2) If the video file is in WMV format, convert it to FLV and save a local copy for inclusion in ZIP file. If the video file is already in FLV format, just save a local copy.
3) If the video file is direct linked from the gallery page, and it is linked from this page via a linked image, save that image as the thumbnail for that video.
4) Determine the height and width of the video file and resize the image thumbnail to the same dimensions.
5) If there is no image thumbnail (see #3), create a thumbnail (with the same height/width as the video; jpeg format) from a random frame of the video file.
6) Determine the duration of the video clip and save this for export in the resulting CSV file
7) Save the title of the gallery page as the the title of the video clip. If there are multiple videos on a single gallery, append "#1", "#2", etc. to the end of the title.
7a) Rename video file and video thumbnail file to correspond to this same title format (to prevent filename collisions with past or future videos).
8) Catalog all text of at least 2 sentences long for export as description of video clips on page.
9) Use a predefined list of 'stop' words to disqualify certain sentences from being included in Description collation.
9) Export a CSV file with one line per video clip and all other information described in Output section above.
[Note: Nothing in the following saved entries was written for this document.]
set_option maxHeartbeats 2000000 in
/-- The members of a GROUP start one after another: each as its own start says, the numbers and the places in the transmit
queues following in member order (R84, R86, R107). -/
theorem startMembers_effect (g : Fin 4) (l : List ((MoveOrder × BridgeNo) × Nat)) : ∀ (v : State),
   (∀ x ∈ l, ∃ b p, v.moveBearer x.1.1 = some b ∧ v.moveLine x.1.1 = some p ∧ v.inService b.span = true) →
   l.Pairwise (fun x y => x.1.1.circuit ≠ y.1.1.circuit ∧ x.1.2 ≠ y.1.2) →
   let w := each l (fun x u => u.startMigrate x.1.2 x.1.1 none (some (g, x.2))) v
   ∃ queue : Nat → Span → List QueuedMessage,
     w.queue = v.queue ∧ w.settles = v.settles ∧ w.groups = v.groups ∧ w.cfg = v.cfg ∧ w.counter = v.counter ∧
     (∀ j, (∀ x ∈ l, j ≠ x.1.2) → w.bridge j = v.bridge j) ∧ (∀ c, (∀ x ∈ l, c ≠ x.1.1.circuit) → w.circuit c = v.circuit c) ∧
     (∀ sp, queue 0 sp = (v.span sp).txQueue ∧ w.span sp = { v.span sp with
        txQueue := queue l.length sp
        txnCounter := (v.span sp).txnCounter + BitVec.ofNat 8 (l.countP fun x => v.movesOn sp x.1.1) }) ∧
     ∀ n x b, l[n]? = some x → v.moveBearer x.1.1 = some b →
       let m := x.1.1
       let txn := (v.span b.span).txnCounter + BitVec.ofNat 8 ((l.take n).countP fun x => v.movesOn b.span x.1.1)
       let offer : RollMessage := ⟨.offer, b.slot, txn, v.cfg.rank, m.direction, m.quick, none⟩
            ∃ e, e.outcome = none ∧ w.bridge x.1.2 = some e ∧ e.circuit = m.circuit ∧ e.direction = m.direction ∧
                e.role = .initiator ∧
              e.bearer = b ∧ v.moveLine m = some e.linePos ∧ e.phase = .offering ∧ e.txn = some txn ∧ e.quick = m.quick ∧
              e.matchLimit = m.matchLimit ∧ e.deadline = some (v.counter + 800) ∧ e.retryDue = some (v.counter + 80) ∧
              e.ref = none ∧ e.group = some (g, x.2) ∧ (w.circuit m.circuit).pathState = .bridged ∧
              (w.circuit m.circuit).bridgeIndex = some x.1.2 ∧ (w.circuit m.circuit).groupIndex = some g ∧
              (w.circuit m.circuit).generation = (v.circuit m.circuit).generation + 1 ∧
              (∀ sp, sp ≠ b.span → queue (n + 1) sp = queue n sp) ∧
              (∀ q, placeMessage (queue n b.span) x.1.2 offer = some q → queue (n + 1) b.span = q ∧ e.pending = false) ∧
              (placeMessage (queue n b.span) x.1.2 offer = none → queue (n + 1) b.span = queue n b.span ∧
                  e.pending = true) := by
  induction l with
  | nil =>
    intro v _ _
    refine ⟨fun _ sp => (v.span sp).txQueue, rfl, rfl, rfl, rfl, rfl, fun _ _ => rfl, fun _ _ => rfl, ?_, ?_⟩
    · intro sp; refine ⟨rfl, ?_⟩; simp [each]
    · intro n x b h; simp at h
  | cons x l ih =>
    intro v h hp
    rw [List.pairwise_cons] at hp
    obtain ⟨b, p, hb, hpl, hsv⟩ := h x (by simp)
    obtain ⟨e, hE, hbi, hbo, hco, hci, hsi, hso, q1, q2, q3, q4, q5⟩ := startMigrate_effect x.1.2 none (some (g,
        x.2)) hb hpl hsv
    generalize hv' : v.startMigrate x.1.2 x.1.1 none (some (g, x.2)) = v' at *
    have hmb : ∀ y ∈ l, v'.moveBearer y.1.1 = v.moveBearer y.1.1 ∧ v'.moveLine y.1.1 = v.moveLine y.1.1 := by
      intro y hy
      have := hco y.1.1.circuit (Ne.symm (hp.1 y hy).1)
      unfold moveBearer moveLine
      rw [this]; exact ⟨rfl, rfl⟩
    have hin : ∀ sp, v'.inService sp = v.inService sp := by
      intro sp; unfold inService
      by_cases hs : sp = b.span
      · subst hs; rw [hsi]; rfl
      · rw [hso sp hs]
    have hon : ∀ y ∈ l, ∀ sp, v'.movesOn sp y.1.1 = v.movesOn sp y.1.1 := by
      intro y hy sp; unfold movesOn; rw [(hmb y hy).1]
    obtain ⟨queue, r1, r2, r3, r4, r5, r6, r7, r8, r9⟩ := ih v' (by
      intro y hy
      obtain ⟨b', p', h1, h2, h3⟩ := h y (by simp [hy])
      exact ⟨b', p', by rw [(hmb y hy).1, h1], by rw [(hmb y hy).2, h2], by rw [hin, h3]⟩) hp.2
    have hw : each (x :: l) (fun x u => u.startMigrate x.1.2 x.1.1 none (some (g,
        x.2))) v = each l (fun x u => u.startMigrate x.1.2 x.1.1 none (some (g, x.2))) v' := by
      simp only [each, List.foldl_cons, hv']
    rw [hw]
    generalize each l (fun x u => u.startMigrate x.1.2 x.1.1 none (some (g, x.2))) v' = w at *
    have hcount : ∀ sp (k : Nat), (l.take k).countP (fun x => v'.movesOn sp x.1.1) = (l.take k).countP (fun x => v.movesOn sp
        x.1.1) := by
      intro sp k
      apply List.countP_congr
      intro y hy
      rw [hon y (List.mem_of_mem_take hy) sp]
    have honx : ∀ sp, v.movesOn sp x.1.1 = (b.span == sp) := by intro sp; unfold movesOn; rw [hb]; rfl
    have hctr : ∀ sp (k : Nat), (v'.span sp).txnCounter + BitVec.ofNat 8 ((l.take k).countP fun x => v'.movesOn sp x.1.1) =
        (v.span sp).txnCounter + BitVec.ofNat 8 (((x :: l).take (k+1)).countP fun x => v.movesOn sp x.1.1) := by
      intro sp k
      rw [hcount, List.take_succ_cons, List.countP_cons, honx]
      by_cases hs : sp = b.span
      · subst hs; rw [hsi]; simp only [startedSpan, beq_self_eq_true, if_true]
        rw [BitVec.ofNat_add]
        rw [BitVec.add_assoc, BitVec.add_comm 1]; rfl
      · rw [hso sp hs]
        have : (b.span == sp) = false := by simpa using Ne.symm hs
        simp [this]
    refine ⟨fun n sp => match n with | 0 => (v.span sp).txQueue | n + 1 => queue n sp, r1.trans q1, r2.trans q2, r3.trans q3, r4.trans q4, r5.trans q5, ?_, ?_, ?_, ?_⟩
    · intro j hj
      rw [r6 j (fun y hy => hj y (by simp [hy])), hbo j (hj x (by simp))]
    · intro c hc
      rw [r7 c (fun y hy => hc y (by simp [hy])), hco c (hc x (by simp))]
    · intro sp
      refine ⟨rfl, ?_⟩
      rw [(r8 sp).2]
      have := hctr sp l.length
      rw [List.take_length, show (x :: l).take (l.length+1) = x :: l from by simp] at this
      rw [this]
      by_cases hs : sp = b.span
      · subst hs; rw [hsi]; rfl
      · rw [hso sp hs]; rfl
    · intro n y b' hy hb'
      cases n with
      | zero =>
        simp at hy; subst hy
        have : b' = b := by rw [hb] at hb'; exact (Option.some.inj hb').symm
        subst this
        have F := hE.f
        have nb : w.bridge x.1.2 = some e := by
          rw [r6 x.1.2 (fun y hy => (hp.1 y hy).2), hbi]
        have nc : w.circuit x.1.1.circuit = v.startedCircuit x.1.1 p x.1.2 (some g) := by
          rw [r7 _ (fun y hy => (hp.1 y hy).1), hci]; rfl
        refine ⟨e, F.2.2.2.2.2.2.2.2.2.2.2.2.2.2.1, nb, F.1, F.2.1, F.2.2.1, F.2.2.2.1, ?_, F.2.2.2.2.2.1, ?_,
            F.2.2.2.2.2.2.2.1, F.2.2.2.2.2.2.2.2.2.1,
           F.2.2.2.2.2.2.2.2.2.2.1, F.2.2.2.2.2.2.2.2.2.2.2.1, F.2.2.2.2.2.2.2.2.2.2.2.2.1, F.2.2.2.2.2.2.2.2.2.2.2.2.2.1, by rw [nc]; rfl, by rw [nc]; rfl, by rw [nc]; rfl, by rw [nc]; rfl, ?_, ?_, ?_⟩
        · rw [hpl, F.2.2.2.2.1]
        · rw [F.2.2.2.2.2.2.1]; simp
        · intro sp hsp
          show queue 0 sp = (v.span sp).txQueue
          rw [(r8 sp).1, hso sp hsp]
        · intro q hq
          have hq' : placeMessage (v.span b'.span).txQueue x.1.2 (v.offerMessage x.1.1 b') = some q := by
            rw [← hq]; unfold offerMessage; simp
          have pd := hE.pd
          rw [hq'] at pd
          refine ⟨?_, pd⟩
          show queue 0 b'.span = q
          rw [(r8 _).1, hsi]; unfold startedSpan; simp only [hq', Option.getD_some]
        · intro hq
          have hq' : placeMessage (v.span b'.span).txQueue x.1.2 (v.offerMessage x.1.1 b') = none := by
            rw [← hq]; unfold offerMessage; simp
          have pd := hE.pd
          rw [hq'] at pd
          refine ⟨?_, pd⟩
          show queue 0 b'.span = _
          rw [(r8 _).1, hsi]; unfold startedSpan; simp only [hq', Option.getD_none]
      | succ n =>
        have hy' : l[n]? = some y := by simpa using hy
        have hm := List.mem_of_getElem? hy'
        have := r9 n y b' hy' (by rw [(hmb y hm).1, hb'])
        rw [hctr, q4, q5] at this
        simp only [(hmb y hm).2, hco _ (Ne.symm (hp.1 y hm).1)] at this
        exact this

/-- A move that passes its start checks has a bearer slot on a span in service and a line position. -/
theorem startCheck_passes {m : MoveOrder} (hc : s.startCheck m = none) : ∃ b p, s.moveBearer m = some b ∧
    s.moveLine m = some p ∧ s.inService b.span = true := by
  unfold startCheck at hc
  cases hb : s.moveBearer m <;> cases hp : s.moveLine m <;> rw [hb, hp] at hc <;> simp only [] at hc
  · split at hc <;> (try split at hc) <;> simp at hc
  · split at hc <;> (try split at hc) <;> simp at hc
  · split at hc <;> (try split at hc) <;> simp at hc
  · refine ⟨_, _, rfl, rfl, ?_⟩
    cases hd : m.direction <;> simp only [hd] at hc <;> (repeat' split at hc) <;> simp_all
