/-- A queued order withdrawn: it leaves the queue and settles ABANDONED (R51, R105). -/
theorem withdrawQueued_form (q : QueueEntry) : ∃ v l, s.withdrawQueued q c =
    (s.setQueue (s.queue.filter fun x => !x.circuits.contains c)).settleOrder q.ref .abandoned v l ∧
      (l.length + 3) / 4 + 1 = withdrawnWrites q := by
  unfold withdrawQueued withdrawnWrites
  cases q.body with
  | migrate m => exact ⟨_, [], rfl, rfl⟩
  | expect m window => exact ⟨_, [], rfl, rfl⟩
  | group members =>
    refine ⟨_, loneResult members.length (q.circuits.findIdx (· == c)) .abandoned, rfl, ?_⟩
    rw [loneResult, List.length_map, List.length_range, Nat.add_comm]

section

variable {i : BridgeNo} {e : Bridge}

theorem abandonEntry_awaiting (h : e.phase = .awaitingOffer) : s.abandonEntry i e .forward = (s, .badState) ∧
    ∀ force, force ≠ .forward → s.abandonEntry i e force = (s.freeAs i .abandoned, .done) := by
  unfold abandonEntry
  rw [h]
  exact ⟨rfl, fun force hf => by rcases force_cases hf with rfl | rfl <;> rfl⟩

theorem abandonEntry_before (h : e.phase = .offering ∨ e.phase = .matching ∨ (e.phase = .rolled ∧ e.role = .initiator)) :
    s.abandonEntry i e .forward = (s, .badState) ∧ ∀ force, force ≠ .forward →
      s.abandonEntry i e force = (s.unwind i .abandoned (some .ordered), .done) := by
  unfold abandonEntry
  rcases h with h | h | ⟨h, hr⟩
  · rw [h]
    exact ⟨rfl, fun force hf => by rcases force_cases hf with rfl | rfl <;> rfl⟩
  · rw [h]
    exact ⟨rfl, fun force hf => by rcases force_cases hf with rfl | rfl <;> rfl⟩
  · rw [h, hr]
    exact ⟨rfl, fun force hf => by rcases force_cases hf with rfl | rfl <;> rfl⟩

theorem abandonEntry_responder (h : e.phase = .rolled) (hr : e.role = .responder) :
    s.abandonEntry i e .none = (s, .tooLate) ∧
    s.abandonEntry i e .back = (s.unwind i .fallback (some .ordered), .forced) ∧
    let t := s.setBridge i (some
      { e with forced := true, phase := .releasing, retryDue := none, outcome := some .doneForced })
    s.abandonEntry i e .forward = (if e.fromLost then t.freeEntry i else t.beginGuard i, .forced) := by
  unfold abandonEntry
  rw [h, hr]
  exact ⟨rfl, rfl, rfl⟩

theorem abandonEntry_releasing (h : e.phase = .releasing) : s.abandonEntry i e .none = (s, .tooLate) ∧
    s.abandonEntry i e .back = (s.unwind i .fallback (some .ordered), .forced) ∧
    s.abandonEntry i e .forward = (s, .done) := by
  unfold abandonEntry
  rw [h]
  exact ⟨rfl, rfl, rfl⟩

theorem abandonEntry_unwinding (h : e.phase = .unwinding) : s.abandonEntry i e .forward = (s, .badState) ∧
    ∀ force, force ≠ .forward → s.abandonEntry i e force = (s, .done) := by
  unfold abandonEntry
  rw [h]
  exact ⟨rfl, fun force hf => by rcases force_cases hf with rfl | rfl <;> rfl⟩

end

end State

namespace State

variable {s : State} {c : CircuitNo}

/-! ### The drop of a hold -/

theorem dropHold_none (h : (s.circuit c).hold = 0) : s.dropHold c = s := by
  unfold dropHold
  rw [if_pos (by simpa using h)]

theorem dropHold_some (h : (s.circuit c).hold ≠ 0) : s.dropHold c =
    (s.setCircuit c { s.circuit c with hold := 0 }).setAlign c { s.alignOf c with repeatsDue := 0 } := by
  unfold dropHold
  rw [if_neg (by simpa using h)]
  rfl

/-- What the drop of a hold leaves of the circuits (R57, R58). -/
theorem dropHold_reads : (s.dropHold c).circuit c = { s.circuit c with hold := 0 } ∧
    (∀ d, d ≠ c → (s.dropHold c).circuit d = s.circuit d ∧ (s.dropHold c).alignOf d = s.alignOf d) ∧
    ((s.circuit c).hold = 0 → (s.dropHold c).alignOf c = s.alignOf c) ∧
    ((s.circuit c).hold ≠ 0 → (s.dropHold c).alignOf c = { s.alignOf c with repeatsDue := 0 }) := by
  by_cases h : (s.circuit c).hold = 0
  · rw [dropHold_none h]
    exact ⟨congrArg (fun n => { s.circuit c with hold := n }) h, fun _ _ => ⟨rfl, rfl⟩, fun _ => rfl,
      fun hn => absurd h hn⟩
  · rw [dropHold_some h]
    refine ⟨by rw [circuit_setAlign, circuit_setCircuit_same], fun d hd => ⟨?_, ?_⟩, fun hn => absurd hn h,
      fun _ => alignOf_setAlign_same _ _ _⟩
    · rw [circuit_setAlign, circuit_setCircuit_ne _ _ _ _ (Ne.symm hd)]
    · rw [alignOf_setAlign_ne _ _ _ _ (Ne.symm hd), alignOf_setCircuit]

theorem dropHold_values : (s.dropHold c).placeValues c = s.placeValues c ∧ (s.dropHold c).settles = s.settles ∧
    (s.dropHold c).nextSettle = s.nextSettle ∧ (s.dropHold c).watch = s.watch := by
  obtain ⟨hcircuit, -⟩ := dropHold_reads (s := s) (c := c)
  unfold placeValues
  rw [hcircuit]
  by_cases h : (s.circuit c).hold = 0
  · rw [dropHold_none h]
    exact ⟨rfl, rfl, rfl, rfl⟩
  · rw [dropHold_some h]
    exact ⟨rfl, rfl, rfl, rfl⟩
There may be multiple entries if there are multiple videos hosted or linked from the gallery page.
10) Export a zip file which includes all of the thumbnails and FLV video files.
Requirements Interview Answers:
To help you bid more accurately, the employer was interviewed about the requirements for this project. Below are their answers.
Untitled Page
Other Requirements:
You will be required to develop and test this software with pages which contain adult content. You must accept this provision to be selected for this project.
Example gallery pages will be provided to use during development and test phases.
Remember that contacting the other party outside of the site (by email, phone, etc.) on all business projects < $500 (before the employer's money is escrowed) is a violation of both the employer and worker agreements.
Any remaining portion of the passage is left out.